Her head shot up, swiveling to find Bido’s grinning face. He winked at her, then returned to his stack of love letters without another word.


“I do have something I want,” he said once.

“What?” Karen had to ask. Their war had been so long ago, tapered off into a friendly rivalry so far back in the past that she’d forgotten what might have brought this on, and Bido had to remind her.

“I don’t have any ambition,” he confessed. “But I do have a wish.”

He never told her what it was. She wondered if she already knew.


She wondered why it never happened, some days. Days when she was bored, and had nothing else to occupy her mind with. Why not?

Indeed, why not? They were a good team. He was rich, she was rich. He made her laugh, she made him laugh, they had similar interests, he had a good lead in ballroom dance... In fact, every trait she’d ever required in her ideal man could be found in Bido. Moreover, Bido, being both Swedish and an ambassador’s son, would be more in a position to take her around the world to all the exotic places she’d dreamed of seeing.

Indeed, why not Bido? All it would take would be for one of them to ask...

In that case, why hadn’t Bido said anything? Wasn’t she good enough?

But Bido would never ask, even if there were anything of the sort going on. “The women of the world wouldn’t be able to handle it if I were tied down to one woman,” he would say with a flourish, but Karen suspected there was more to it than that.

So, she could ask. She could use Bido to up her status, get everything she’d ever wanted. They were friends, it’s not like it would be horrible to be together. They liked each other well enough, and ever since Seishiro became engaged to Yuri, the idea of possibly marrying someone from the club had crossed everyone’s minds. (Mostly Seishiro’s.) Was the idea so odd? Karen used people, Bido let others use him, therefore, it was the perfect relationship.

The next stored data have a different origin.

/-- When a context whose fetch finds no new memory error goes on at a word address of at most 8,191 (or with its
budget spent), the state after is the state before with that one context replaced, its instruction counted: no event,
counter, other context or other unit changes. A fetch above 8,191 with budget left is the parse fault of cause 4. In a
state that runs no programs the context's program ends instead; in OFF and SLEEP, and where the instruction is not the
one that issues next, nothing happens. -/
def Obligations.ParseStepFrame : Prop :=
  (∀ s i pc c, i < s.m.ing.ctxs.length →
    s.m.tab.faulty.contains (entryKey 8 ((ctxAt s.m i).pc / 4)) = false →
    (pc ≤ 8191 ∨ c.frame = none ∨ prm s.m P.ingress_parse_budget ≤ (ctxAt s.m i).issued + 1) →
    goesOn s i pc c = .next { s with m := { s.m with ing := { s.m.ing with
      ctxs := s.m.ing.ctxs.set i { c with pc := pc, issued := (ctxAt s.m i).issued + 1, from_ := (ctxAt s.m i).pc } } } }) ∧
  (∀ s i pc c, i < s.m.ing.ctxs.length → 8191 < pc → s.m.tab.faulty.contains (entryKey 8 ((ctxAt s.m i).pc / 4)) = false → c.frame.isSome = true →
    (ctxAt s.m i).issued + 1 < prm s.m P.ingress_parse_budget →
    goesOn s i pc c = after s fun v w => parseFault v i 4 (ctxAt s.m i).pc (w.ctx i fun _ =>
      { c with pc := pc, issued := (ctxAt s.m i).issued + 1, from_ := (ctxAt s.m i).pc })) ∧
  (∀ s i op f side, i < 64 → powered s.m = true → footService s.m = true →
    run (ctxOk i) (issue i op f side) s = after s fun _ w => endProgram i w) ∧
  (∀ s i op f side, i < 64 →
    (powered s.m = false ∨ footService s.m = false ∧ ((ctxAt s.m i).frame = none ∨ (ctxAt s.m i).waiting.isSome = true ∨
      prm s.m P.ingress_parse_budget ≤ (ctxAt s.m i).issued ∨ 8191 < (ctxAt s.m i).pc ∨ opOf (wordAt s i) ≠ op)) →
    run (ctxOk i) (issue i op f side) s = .next s)

/-- An issued KEYW or KEYI that stays below key bit 154 ends with exactly the key bits p to p + l - 1 taken from gs or
the immediate and every other key bit as before; HASH ends with gd the CRC-32C update of gd by gs, MARK with the marks
of its immediate, NAME with its answer in gd or, behind a claim frame, waiting, and NAME_WAIT_RESUME with the answer;
TPSUB marks its context and hands a TP.DT, RTS, BAM or other TP.CM frame of a J1939 channel to the matching part of
the transport unit and any other frame to none; ACSUB marks its context and hands a claim to the claim tracker and any
other frame to none; PARSE_OVERRUN of a spent budget under the overrun action DROP, LAYBY or MISS frees the context
with the frame discarded, held for the layby, or released without a lookup. -/
def Obligations.KeyNameAndSubmitFormsComplete : Prop :=
  (∀ i s, Issues 0x30 i s → i < s.m.ing.ctxs.length → (ctxAt s.m i).pc < 8191 →
    fld (wordAt s i) 5 8 + fld (wordAt s i) 0 5 < 154 →
    ∃ t, exec (.keyw i) s = .next t ∧ (ctxAt t.m i).pc = (ctxAt s.m i).pc + 1 ∧ ∀ j, j < 160 →
      (ctxAt t.m i).key.getLsbD j = if fld (wordAt s i) 5 8 ≤ j ∧ j ≤ fld (wordAt s i) 5 8 + fld (wordAt s i) 0 5
        then ((ctxAt s.m i).reg (gsOf (wordAt s i))).getLsbD (j - fld (wordAt s i) 5 8)
        else (ctxAt s.m i).key.getLsbD j) ∧
  (∀ i s, Issues 0x31 i s → i < s.m.ing.ctxs.length → (ctxAt s.m i).pc < 8191 → fld (wordAt s i) 0 5 < 12 →
    fld (wordAt s i) 5 8 + fld (wordAt s i) 0 5 < 154 →
    ∃ t, exec (.keyi i) s = .next t ∧ (ctxAt t.m i).pc = (ctxAt s.m i).pc + 1 ∧ ∀ j, j < 160 →
      (ctxAt t.m i).key.getLsbD j = if fld (wordAt s i) 5 8 ≤ j ∧ j ≤ fld (wordAt s i) 5 8 + fld (wordAt s i) 0 5
        then (fld (wordAt s i) 14 12).testBit (j - fld (wordAt s i) 5 8)
        else (ctxAt s.m i).key.getLsbD j) ∧
  (∀ i s, Issues 0x38 i s → i < s.m.ing.ctxs.length → (ctxAt s.m i).pc < 8191 →
    ∃ t, exec (.hash i) s = .next t ∧ ctxAt t.m i = { (ctxAt s.m i) with
      pc := (ctxAt s.m i).pc + 1, issued := (ctxAt s.m i).issued + 1, from_ := (ctxAt s.m i).pc
      g := upd (ctxAt s.m i).g (gdOf (wordAt s i)) (fun _ => crcRun ((ctxAt s.m i).reg (gdOf (wordAt s i)))
        (beBytes 4 ((ctxAt s.m i).reg (gsOf (wordAt s i))).toNat)) }) ∧
  (∀ i s, Issues 0x3C i s → i < s.m.ing.ctxs.length → (ctxAt s.m i).pc < 8191 →
    ∃ t, exec (.mark i) s = .next t ∧ ctxAt t.m i = { (ctxAt s.m i) with
      pc := (ctxAt s.m i).pc + 1, issued := (ctxAt s.m i).issued + 1, from_ := (ctxAt s.m i).pc
      mirror := (ctxAt s.m i).mirror || bit (wordAt s i) 0, noLearn := (ctxAt s.m i).noLearn || bit (wordAt s i) 1 }) ∧
  (∀ i s f, Issues 0x39 i s → i < s.m.ing.ctxs.length → (ctxAt s.m i).pc < 8191 → (ctxAt s.m i).frame = some f →
    ∃ t, exec (.nameRef i) s = .next t ∧ ctxAt t.m i =
      (let sa := ((ctxAt s.m i).reg (gsOf (wordAt s i))).toNat % 256
       if claimAhead s.m f = true then
         { (ctxAt s.m i) with
           issued := (ctxAt s.m i).issued + 1, from_ := (ctxAt s.m i).pc, waiting := some (gdOf (wordAt s i), sa) }
       else { (ctxAt s.m i) with
         pc := (ctxAt s.m i).pc + 1, issued := (ctxAt s.m i).issued + 1, from_ := (ctxAt s.m i).pc
         g := upd (ctxAt s.m i).g (gdOf (wordAt s i)) (fun _ => BitVec.ofNat 32 (nameValue s.m f sa)) })) ∧
  (∀ i s f gd sa, i < 64 → i < s.m.ing.ctxs.length → (ctxAt s.m i).pc < 8191 → (ctxAt s.m i).frame = some f →
    (ctxAt s.m i).waiting = some (gd, sa) → claimAhead s.m f = false →
    ∃ t, exec (.nameWaitResume i) s = .next t ∧ ctxAt t.m i = { (ctxAt s.m i) with
      pc := (ctxAt s.m i).pc + 1, waiting := none
      g := upd (ctxAt s.m i).g gd (fun _ => BitVec.ofNat 32 (nameValue s.m f sa)) }) ∧
  (∀ i s f, Issues 0x3A i s → i < s.m.ing.ctxs.length → (ctxAt s.m i).frame = some f → f.unfinished = false →
    exec (.tpsub i) s = after s fun v w => checkFetch v i
      (let w := (fetched s i v w).ctx i fun _ => { (ctxAt s.m i) with
        pc := (ctxAt s.m i).pc + 1, issued := (ctxAt s.m i).issued + 1, from_ := (ctxAt s.m i).pc, tpDone := true }
       let first := leAt f.data 0 1
       if isCanPort f.port = true ∧ isExt f.fmt = true ∧ 2 ≤ jMode w.m (f.port - 14) then
         if jPf f.id = 0xEB then tpData v f w
         else if jPf f.id = 0xEC then
           if first = 16 ∨ first = 32 then tpOpen v f (first == 32) w
           else if first = 17 ∨ first = 19 ∨ first = 255 then tpControl v f first w
           else w
         else w
       else w)) ∧
  (∀ i s f, Issues 0x3B i s → i < s.m.ing.ctxs.length → (ctxAt s.m i).frame = some f → f.unfinished = false →
    (f.marked = false ∨ claimAhead s.m f = false) →
    exec (.acsub i) s = after s fun v w => checkFetch v i
      (let w := (fetched s i v w).ctx i fun _ => { (ctxAt s.m i) with
        pc := (ctxAt s.m i).pc + 1, issued := (ctxAt s.m i).issued + 1, from_ := (ctxAt s.m i).pc, acDone := true }
       if isCanPort f.port = true ∧ isClaimId f.fmt f.id = true ∧ 1 ≤ jMode w.m (f.port - 14) then claimFrame v f w
       else w)) ∧
  (∀ i s f, i < 64 → (ctxAt s.m i).frame = some f → (ctxAt s.m i).waiting = none → powered s.m = true →
    footService s.m = false → prm s.m P.ingress_parse_budget ≤ (ctxAt s.m i).issued →
    exec (.parseOverrun i) s = after s fun v w =>
      let w := (w.count C.pf_overrun f.port).limited v 0x0402 1 f.port 1000000000 (fun n => u8 f.port ++ zeros 3 ++ u32 n)
      if portMode w.m f.port % 4 = 1 then freeCtx i (holdFrame v f 2 0 0 0xFFFF w)
      else if portMode w.m f.port % 4 = 2 then freeCtx i (w.ing fun x => { x with done := x.done ++
        [{ frame := f, key := (ctxAt s.m i).key.toNat, ending := .miss, mirror := (ctxAt s.m i).mirror
           noLearn := (ctxAt s.m i).noLearn }] })
      else freeCtx i (discardFrame f w))
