-- ==== Sys2Proof/Laws/Borul.lean ====
section
/-! SUPPORT. What an accepted request does: one lemma for every request command. -/

namespace Sys2Proof.Machine

theorem atD_upd_same {α : Type} (l : List α) (i : Nat) (f : α → α) (d : α) (h : i < l.length) :
    atD (upd l i f) i d = f (atD l i d) := by
  simp [atD, upd, h]

theorem slotAt_slot (w : W) (i : Nat) (f : Session → Session) (h : i < w.m.borul.slots.length) :
    slotAt (w.slot i f).m i = f (slotAt w.m i) := atD_upd_same _ _ _ _ h

/-- A session that is not FREE lies in the list of slots. -/
theorem slot_lt_of_used (m : Module) (i : Nat) (h : (slotAt m i).st ≠ .free) : i < m.borul.slots.length := by
  apply Decidable.byContradiction
  intro hc
  simp [slotAt, atD, List.getElem?_eq_none (Nat.le_of_not_lt hc)] at h

/-- The slot of a request that reaches step 4 lies in the list of slots. -/
theorem Reaches.slot_lt {op : OpInfo} {r : Request} {s : State} {i : Nat} (h : Reaches op r s i) :
    i < s.m.borul.slots.length := by
  apply slot_lt_of_used
  rw [h.standing]; split <;> simp

theorem Accepted.slot_lt {op : OpInfo} {r : Request} {s : State} {i : Nat} (h : Accepted op r s i) :
    i < s.m.borul.slots.length := h.toReaches.slot_lt

@[simp] theorem slot_length (w : W) (i : Nat) (f : Session → Session) :
    (w.slot i f).m.borul.slots.length = w.m.borul.slots.length := by
  simp [W.slot, W.borul, upd]

theorem heard_slot (v : View) (r : Request) (i : Nat) (w : W) (h : i < w.m.borul.slots.length) :
    slotAt (heard v r i w).m i = { slotAt w.m i with
      src := r.src
      deadline := if (slotAt w.m i).st == .opened then v.now + prmNs w.m P.session_session_idle_timeout
        else (slotAt w.m i).deadline } := by
  unfold heard; rw [slotAt_slot]; · rfl
  · exact h

/-- The session record while the body of an accepted request runs. -/
theorem entered_slot (op : OpInfo) (r : Request) (i : Nat) (s : State) (hi : i < s.m.borul.slots.length) :
    slotAt (entered op r i s).m i = { slotAt s.m i with
      src := r.src
      deadline := if (slotAt s.m i).st == .opened then s.base.now + prmNs s.m P.session_session_idle_timeout
        else (slotAt s.m i).deadline
      rxHigh := r.sequence
      dup := ((slotAt s.m i).dup ++
        [({ seq := r.sequence, tag := r.tag, opcode := op.code, cmac := r.trailer } : DupEntry)]).drop
        ((slotAt s.m i).dup.length + 1 - 32) } := by
  have hl : i < (heard s.base r i ⟨s.m, []⟩).m.borul.slots.length := by
    show i < ((W.count ⟨s.m, []⟩ C.borul_rx_packets).slot i _).m.borul.slots.length
    rw [slot_length]; exact hi
  unfold entered noted
  rw [slotAt_slot _ _ _ hl, heard_slot _ _ _ _ hi]

theorem named_own {r : Request} (op : OpInfo) (h : r.other = none) : named op r = op := by simp [named, h]

/-- A packet that passes step 1 is a request of its session. -/
theorem verified_request {op : OpInfo} {r : Request} {s : State} {i : Nat} (h : Verified op r s i) (body : Body) :
    request op r body s.base ⟨s.m, []⟩ = sessionRequest s.base op r i body ⟨s.m, []⟩ := by
  obtain ⟨t, ht⟩ := h.isBorul
  simp [request, named_own op h.own, h.managed, h.named, h.found, ht, h.framed, h.endpoint, h.inTime, ← h.trailer]

/-- Steps 4 to 11 of Table 02-2 for a request that passed the first three. -/
theorem reaches_request {op : OpInfo} {r : Request} {s : State} {i : Nat} (h : Reaches op r s i) (body : Body) :
    request op r body s.base ⟨s.m, []⟩ =
      match findDup op r (slotAt s.m i) with
      | some d => repeated s.base op r i d (heard s.base r i ⟨s.m, []⟩)
      | none =>
        if r.sequence ≤ (slotAt s.m i).rxHigh then
          turnAway s.base op r i St.counterStale ((heard s.base r i ⟨s.m, []⟩).count C.borul_stale)
        else
          match gate (entered op r i s).m op ((slotAt s.m i).major, (slotAt s.m i).minor) ((slotAt s.m i).role + 1)
            (wholePayload s.base r (slotAt s.m i)) with
          | some (st, d) => respond s.base op r (some i) st false d (entered op r i s)
          | none => carryOut s.base op r i (sessionCtx r i (slotAt s.m i)) body (entered op r i s) := by
  rw [verified_request h.toVerified]
  have hst := h.standing
  have hop := h.opcode
  have e1 : allowedIn (slotAt s.m i) op = true := by
    unfold allowedIn
    by_cases h2 : op.code = 0x0102
    · simp only [h2, if_true] at hst; simp [hst, h2]
    · simp only [h2, if_false] at hst; simp [hst, h2, hop]
  have e2 : ((r.major, r.minor) != ((slotAt s.m i).major, (slotAt s.m i).minor)) = false := by simp [h.version]
  unfold sessionRequest
  simp only [e1, e2, Bool.not_true, Bool.false_eq_true, if_false]
  rfl

/-- A request with a fresh sequence number has consumed it when it comes to the gate of steps 5 and 6. -/
theorem reaches_fresh {op : OpInfo} {r : Request} {s : State} {i : Nat} (h : Reaches op r s i)
    (hd : findDup op r (slotAt s.m i) = none) (hf : (slotAt s.m i).rxHigh < r.sequence) (body : Body) :
    request op r body s.base ⟨s.m, []⟩ =
      match gate (entered op r i s).m op ((slotAt s.m i).major, (slotAt s.m i).minor) ((slotAt s.m i).role + 1)
        (wholePayload s.base r (slotAt s.m i)) with
      | some (st, d) => respond s.base op r (some i) st false d (entered op r i s)
      | none => carryOut s.base op r i (sessionCtx r i (slotAt s.m i)) body (entered op r i s) := by
  rw [reaches_request h, hd]
  simp only [Nat.not_le.mpr hf, if_false]

/-- What `request` does with an accepted request: the body runs, and its answer leaves the module. -/
theorem request_accepted {op : OpInfo} {r : Request} {s : State} {i : Nat} (h : Accepted op r s i) (body : Body) :
    request op r body s.base ⟨s.m, []⟩ =
      conclude s.base op r i r.payload (entered op r i s) (body (asked r i s) r.payload s.base (entered op r i s)) := by
  have hslot := entered_slot op r i s h.slot_lt
  have hwhole : wholePayload s.base r (slotAt s.m i) = r.payload := by simp [wholePayload, h.whole, h.noTrain]
  have hgate : gate (entered op r i s).m op ((slotAt s.m i).major, (slotAt s.m i).minor) ((slotAt s.m i).role + 1)
      r.payload = none := h.gate
  have htrain : trainOf (slotAt (entered op r i s).m i) r.tag = none := by rw [hslot]; exact h.noTrain
  have htag : (slotAt (entered op r i s).m i).tags.contains r.tag = false := by rw [hslot]; exact h.tagFree
  rw [reaches_fresh h.toReaches h.new h.fresh, hwhole, hgate]
  simp only [carryOut, htrain, carryFresh, htag, h.whole, Bool.false_eq_true, if_false, asked]

/-- A request whose own posting does not apply is answered at once with its payload: the working pair. -/
theorem request_ok {op : OpInfo} {r : Request} {s : State} {i : Nat} (h : Accepted op r s i) {body : Body}
    {w : W} {p : List Byte} (hp : (r.posted && op.post) = false)
    (hb : body (asked r i s) r.payload s.base (entered op r i s) = (w, .ok p)) :
    request op r body s.base ⟨s.m, []⟩ = replied s.base op r i (slotAt s.m i).id St.ok p w := by
  have hs := congrArg Session.id (entered_slot op r i s h.slot_lt)
  simp only [request_accepted h, hb, conclude, newOp, hp]
  rw [hs]; rfl

/-- A request whose own posting does not apply is answered at once with its payload. -/
theorem accepted_ok {op : OpInfo} {r : Request} {s : State} {i : Nat} (h : Accepted op r s i) {body : Body}
    {w : W} {p : List Byte} (hp : (r.posted && op.post) = false)
    (hb : body (asked r i s) r.payload s.base (entered op r i s) = (w, .ok p)) :
    run true (request op r body) s = repliedOk op r i s w p := by
  simp only [run, if_true, request_ok h hp hb, repliedOk]

/-- A request whose own posting does not apply is answered at once, and the reset or restart it asks for follows. -/
theorem accepted_then {op : OpInfo} {r : Request} {s : State} {i : Nat} (h : Accepted op r s i) {body : Body}
    {w : W} {p : List Byte} (hp : (r.posted && op.post) = false)
    (hb : body (asked r i s) r.payload s.base (entered op r i s) = (w, .ok p)) :
    run true (requestThen op r body) s = repliedThen op r i s w p := by
  simp only [run, if_true, requestThen, request_ok h hp hb, repliedThen]

/-- A request that ends its own session is answered first. -/
theorem accepted_okEnd {op : OpInfo} {r : Request} {s : State} {i : Nat} (h : Accepted op r s i) {body : Body}
    {w : W} {p : List Byte} {reason : Nat} (hp : (r.posted && op.post) = false)
    (hb : body (asked r i s) r.payload s.base (entered op r i s) = (w, .okEnd p reason)) :
    run true (request op r body) s =
      .next (commit s (endSession s.base i reason (respond s.base op r (some i) St.ok false p w))) := by
  simp only [run, if_true, request_accepted h, hb, conclude, newOp, hp]; rfl

/-- A request whose body sends its reply itself. -/
theorem accepted_done {op : OpInfo} {r : Request} {s : State} {i : Nat} (h : Accepted op r s i) {body : Body} {w : W}
    (hb : body (asked r i s) r.payload s.base (entered op r i s) = (w, .done)) :
    run true (request op r body) s = .next (commit s w) := by
  simp only [run, if_true, request_accepted h, hb, conclude]

/-- A request turned away by its body is answered with that status, and nothing else of it happens. -/
theorem accepted_fail {op : OpInfo} {r : Request} {s : State} {i : Nat} (h : Accepted op r s i) {body : Body}
    {w : W} {st : Nat} {d : List Byte} (hp : (r.posted && op.post) = false) (hst : (st == St.authFail) = false)
    (hb : body (asked r i s) r.payload s.base (entered op r i s) = (w, .fail st d)) :
    run true (request op r body) s = repliedWith op r i s w st d := by
  have hi := h.slot_lt
  have hs := congrArg Session.id (entered_slot op r i s hi)
  simp only [run, if_true, request_accepted h, hb, conclude, newOp, hp, hst, repliedWith]
  rw [hs]; rfl

/-- A request that waits holds its tag until its condition comes. -/
theorem accepted_wait {op : OpInfo} {r : Request} {s : State} {i : Nat} (h : Accepted op r s i) {body : Body}
    {w : W} {k : OpKind} {p : List Byte} (hp : (r.posted && op.post) = false)
    (hb : body (asked r i s) r.payload s.base (entered op r i s) = (w, .wait k p)) :
    run true (request op r body) s = waiting op r i s w k p := by
  have hi := h.slot_lt
  have hs := entered_slot op r i s hi
  have h1 := congrArg Session.id hs
  have h2 := congrArg Session.role hs
  simp only [run, if_true, request_accepted h, hb, conclude, newOp, hp, waiting]
  rw [h1, h2]; rfl

/-- A request outside any session that passes its checks is answered by its body. -/
theorem request_bare {op : OpInfo} {r : Request} {s : State} (h : AcceptedBare op r s) (body : Body) :
    request op r body s.base ⟨s.m, []⟩ =
      match body (askedBare r) r.payload s.base (enteredBare s) with
      | (w, .fail st d) => respond s.base op r none st false d w
      | (w, .ok p) => respond s.base op r none St.ok false p w
      | (w, .okEnd p _) => respond s.base op r none St.ok false p w
      | (w, .wait _ _) => w
      | (w, .done) => w := by
  obtain ⟨t, ht⟩ := h.isBorul
  rcases h.served with hc | ⟨hc, hv, hr⟩
  · have tr := h.trailer
    rw [hc] at tr
    simp [request, named_own op h.own, h.managed, h.unnamed, ht, h.framed, ← tr, bareRequest, hc, h.whole, askedBare,
      enteredBare] <;> rfl
  · simp [request, named_own op h.own, h.managed, h.unnamed, ht, h.framed, ← h.trailer, bareRequest, hc, h.whole, askedBare,
      enteredBare, hv, Nat.not_lt.mpr hr] <;> rfl

end Sys2Proof.Machine
end

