theorem counterReadBody_ok (hlen : 4 ≤ p.length) (hids : counterLengthOk p = true) :
    counterReadBody c p v w =
      (snapFragments (w.base v) (counterIds p) (bridgeRead w),
       .ok (counterHead (w.base v) (counterIds p).length ++ (counterIds p).flatMap (counterEntry (w.base v)))) := by
  rw [counterReadBody, need_of_le hlen]
  simp only [hids, Bool.not_true, Bool.false_eq_true, if_false, answer]

/-- IDs that all pass their check are cleared together, and the clear is reported. -/
theorem counterClearBody_ok {x : W} {b : List Byte} (hlen : 4 ≤ p.length) (hids : counterLengthOk p = true)
    (hpass : firstIndex (fun id => (clearStatus id).isSome) (counterIds p) = none)
    (hclear : clearAll v (counterIds p) w = (x, b)) :
    counterClearBody c p v w =
      (x.event v 0x1405 0 (u32 c.sid ++ u16 (counterIds p).length ++ zeros 2 ++ u32 (atD (counterIds p) 0 0)),
       .ok (counterHead (w.base v) (counterIds p).length ++ b)) := by
  rw [counterClearBody, need_of_le hlen]
  simp only [hids, hpass, hclear, Bool.not_true, Bool.false_eq_true, if_false, answer]

theorem counterDescribeBody_ok {x : CRef} (hlen : 4 ≤ p.length)
    (hrow : counterRef (leAt p 0 4 / 16777216) (leAt p 0 4 / 65536 % 256) = some x) :
    counterDescribeBody c p v w =
      (w, .ok (u32 (x.id 0) ++ u8 x.scope ++ u8 (b2n x.mram) ++ u16 x.count ++ ascii 32 x.name)) := by
  rw [counterDescribeBody, need_of_le hlen]
  simp only [hrow, answer]

theorem testFullResetBody_ok (hlen : 8 ≤ p.length) (hmine : leAt p 0 8 = w.m.ident.uniqueId)
    (henabled : prmB w.m P.module_full_reset_enable = true) :
    testFullResetBody c p v w = (afterReply 2 w, .ok []) := by
  rw [testFullResetBody, need_of_le hlen]
  simp only [hmine, henabled, bne_self_eq_false, Bool.not_true, Bool.false_eq_true, if_false, answer]

theorem testSafeExitBody_ok (hstate : w.m.mod.state = .safe) (hmode : prm w.m P.module_safe_exit_mode ≠ 0) :
    testSafeExitBody c p v w = (afterReply 2 w, .ok []) := by
  simp only [testSafeExitBody, hstate, beq_eq_false_iff_ne.mpr hmode, bne_self_eq_false, Bool.or_self,
    Bool.false_eq_true, if_false, answer]

/-- A kind that is not pending is armed on a valid target, counted and reported. -/
theorem testInjectBody_ok (hlen : 8 ≤ p.length) (htarget : injectStatus w.m (leAt p 0 1) (leAt p 4 4) = none)
    (hstate : w.m.mod.state = .run) (hspeed : speedAllows w.m = true)
    (hfree : bit (pendingKinds w.m v.now) (leAt p 0 1) = false) :
    testInjectBody c p v w =
      ((((inject v (leAt p 0 1) (leAt p 4 4) w).mod fun x => { x with injected := x.injected + 1 }).count
        C.test_injections (leAt p 0 1)).event v 0x1406 1
          (u8 (leAt p 0 1) ++ zeros 3 ++ u32 (leAt p 4 4) ++ u32 c.sid), .ok []) := by
  rw [testInjectBody, need_of_le hlen]
  simp only [htarget, hstate, hspeed, hfree, bne_self_eq_false, Bool.not_true, Bool.or_self, Bool.false_eq_true,
    if_false, answer]

end

/-- Settles O40: each body's answer; a restart or a reset follows its reply, and so does what an armed fault asks for. -/
theorem counterAndTestRequestsAnswer : Obligations.CounterAndTestRequestsAnswer := by
  refine ⟨?read, ?clear, ?describe, ?status, ?restart, ?fullReset, ?safeExit, ?inject⟩
  case read =>
    intro r s i h hlen hids
    exact accepted_ok h (Bool.and_false _) (counterReadBody_ok hlen hids)
  case clear =>
    intro w b r s i h hlen hids hpass hclear
    exact accepted_ok h (Bool.and_false _) (counterClearBody_ok hlen hids hpass hclear)
  case describe =>
    intro x r s i h hlen hrow
    exact accepted_ok h (Bool.and_false _) (counterDescribeBody_ok hlen hrow)
  case status => exact fun r s i h => accepted_ok h (Bool.and_false _) rfl
  case restart => exact fun r s i h => accepted_then h (Bool.and_false _) rfl
  case fullReset =>
    intro r s i h hlen hmine henabled
    exact accepted_then h (Bool.and_false _)
      (testFullResetBody_ok (w := entered opTestFullReset r i s) hlen hmine henabled)
  case safeExit =>
    intro r s i h hstate hmode
    exact accepted_then h (Bool.and_false _) (testSafeExitBody_ok (w := entered opTestSafeExit r i s) hstate hmode)
  case inject =>
    intro r s i h hlen htarget hstate hspeed hfree
    have hbody := testInjectBody_ok (c := asked r i s) (v := s.base) (w := entered opTestInject r i s) hlen htarget
      hstate hspeed hfree
    have hreq := request_ok h (Bool.and_false _) hbody
    show run true (fun v w => useFaultOut v (requestThen opTestInject r testInjectBody v w)) s = _
    simp only [run, if_true, requestThen, hreq]

end Sys2Proof.Proofs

“To my beloved Bido-sama, Merry Christmas.” He kissed the envelope, smiling contentedly and wearing that bright pink scarf. She looked down at the diamond-studded necklace that had been given her. Who would have thought that this particular person could have such good taste?

Karen was a flirt. She used boys, to get attention, expensive gifts, and one day, marry a rich man and rise to the top of high society. Bido was a flirt. He gave himself to girls, made them feel special, and the receiving of gifts made him feel special, and that’s as far as his designs went.

And, knowing that, knowing everything else, she just couldn’t...well...

It would never have worked out anyway. Bido looked too good in a dress to be taken seriously as a man.